Single by Flo Milli

from the album Ho, Why Is You Here?
- Released: October 5, 2018; June 10, 2019 (re-release);
- Genre: Hip hop
- Length: 2:27
- Label: '94 Sounds; RCA;
- Songwriters: Tamia Carter; Obie Rudolph;
- Producers: Ethereal; Lil Evo;

Flo Milli singles chronology
|  | "Beef FloMix" (2018) | "In the Party" (2019) |

Music video
- "Beef FloMix" on YouTube

= Beef FloMix =

2018 single by Flo Milli

"Beef FloMix" is a song by American rapper Flo Milli. It is a remix of the song "Beef" by American rapper and producer Ethereal featuring rapper Playboi Carti. Originally released in 2018, the song became popular through TikTok in April 2019 and became Flo Milli's breakout hit. It is also the lead single from her debut mixtape, Ho, Why Is You Here? (2020).

==Background==
According to Flo Milli, she was a "very depressed girl" at the time she wrote the song, and was smoking and freestyle rapping to a beat.
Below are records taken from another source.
-- ==== Sys2Proof/Machine/Time.lean ====
section
/-!
DEFINITION. Network time: the two trackers, their servos and leaders, the selection of the active tracker, slews, steps
and build-out, PTP_CFG, TT_SELECT, TIME_POLICY and TIME_READ's clock (10 R350 to R387).
-/
namespace Sys2Proof.Machine
open Sys2Proof

/-! ### Small measures -/

/-- 2^k seconds in ns. -/
def logNs (k : Int) : Nat := if 0 ≤ k then 1000000000 * 2 ^ k.toNat else 1000000000 / 2 ^ (-k).toNat

/-- A time in 2^-16 ns as whole ns, rounded. -/
def toNs (x : Int) : Int := roundAway x 65536

/-- Mean of a list, rounded. -/
def meanI (l : List Int) : Int := roundAway (l.foldl (· + ·) 0) (max 1 l.length)

/-- clockIdentity of a port (R355). -/
def State.clockId (s : State) (p : Nat) : Nat :=
  let m := (s.netP p).mac
  m / 2 ^ 24 * 2 ^ 40 + 0xFFFE * 2 ^ 24 + m % 2 ^ 24

/-- Port off, link down, or addresses missing (R355, R358). -/
def State.ttFault (s : State) (t : Nat) : Bool :=
  let p := s.ttPort t
  !s.portUp p || decide ((s.netP p).mac = 0) || (!(s.tt t).l2 && decide ((s.netP p).ipv4 = 0))

/-- What a tracker reads as local time: its estimate, or device time while it has none (log 18). -/
def State.localT (s : State) (t : Nat) : Int := (s.tt t).est.getD s.tm.devT

/-! ### States of a tracker (R358, R362) -/

/-- The frequency in force is put into the average while LOCKED. -/
def Tracker.lkPush (k : Tracker) (clk : Nat) : Tracker :=
  if k.st = .locked then { k with lkHist := lkTrim 10000000000 ((clk - k.lkAt, k.ppb) :: k.lkHist), lkAt := clk }
  else { k with lkAt := clk }

/-- The average of R362, the crystal's rate for a tracker that has never locked. -/
def Tracker.lkAvg (k : Tracker) : Int := avgOver k.lkHist

/-- A tracker enters a state; a change raises TT_STATE, and HOLDOVER and FAULTY run at the average (R358, R362). -/
def State.ttTo (s : State) (t : Nat) (st : TtSt) : State :=
  let k := s.tt t
  if k.st = st then s
  else
    let k1 := k.lkPush s.clk
    let hold := decide (st = .holdover) || decide (st = .faulty)
    let avg := k1.lkAvg
    let k2 : Tracker := { k1 with
      st := st, since := s.clk, stateFr := s.frame32, lkAt := s.clk, inLock := 0, outLock := 0, outs := [],
      avgPpb := if hold then avg else k1.avgPpb, ppb := if hold then avg else k1.ppb,
      back := if hold then k1.est.isSome else if st = .listening then k1.back else false,
      firstCause := if hold then 1 else k1.firstCause }
    (s.setTt t k2).raise 0x801 (le 1 t ++ le 1 st.code ++ le 1 k.st.code ++ le 1 0 ++ le 4 s.frame32)

/-- A tracker's faults come and go (R358). -/
def ttCheck (t : Nat) (s : State) : State :=
  let k := s.tt t
  if !s.alive || !k.en then s
  else if s.ttFault t then s.ttTo t .faulty
  else if k.st = .faulty then s.ttTo t (if k.role = 1 then .leader else .listening)
  else s

def ttChecks (s : State) : State := ttCheck 1 (ttCheck 0 s)

/-! ### Discontinuities, steps and slews (R365 to R372) -/

/-- r changes and is slewed out (R368). -/
def State.slew (s : State) (e : Int) : State :=
  let m := s.tm
  if e = 0 then s
  else { s with tm := { m with r := m.r + e, slewing := true, slewAt := if m.slewing then m.slewAt else s.clk } }

/-- A step decided at boundary d, that of the frame at hand or, `mid` within a frame, the next one: it is made K frames on
(R369). A second load that applies while a first is on its way gives the value, and both complete at its B(s) (R69, log 147). -/
def State.stepIn (s : State) (mid : Bool) (e : Int) (cause : Nat) (load job : Option Nat) : State :=
  match s.tm.step with
  | some x => { s with tm := { s.tm with
      step := some { x with e := e, cause := cause, load := load, jobs := x.jobs ++ job.toList } } }
  | none => { s with tm := { s.tm with
      gsUp := s.tm.gsUp && mid,
      step := some { e := e, cause := cause, left := s.stepK + b2n mid, load := load, jobs := job.toList } } }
The song sees her taking shots at her haters.

The song was first released in October 2018. It first gained traction through Instagram edit and meme videos. Rapper Dbangz showed the meme to his manager, Vonsin Faniyi, who contacted Milli about promoting the song on TikTok. Faniyi paid TikTok star Michael Pelchat (also known as Nice Michael) $200 to use the song in one of his videos. A dance to the song was created and went viral on TikTok. The success of the song led to Flo Milli signing to '94 Sounds and RCA Records. In April 2019, the song reached Number Two on Spotify's Viral 50 Chart. It was released to digital download and streaming services on June 10, 2019.

==Critical reception==
Critics have praised the song for its confident tone. Elias Leight of Rolling Stone gave the song a mixed review, writing, "The melody is lazy, almost nonsensical, a series of notes assembled seemingly at random. Flo Milli's lines, in contrast, are pointed and direct: 'I do what I please, and you do what I ask.'" Robby Seabrook III of XXL wrote, "Flo's spin on the song is refreshing, using her sharp-yet-fluid flow to brag, issue threats and flex."

==Certifications==

| Region | Certification | Certified units/sales |
| United States (RIAA) | Gold | 500,000^{‡} |
^{‡} Sales+streaming figures based on certification alone.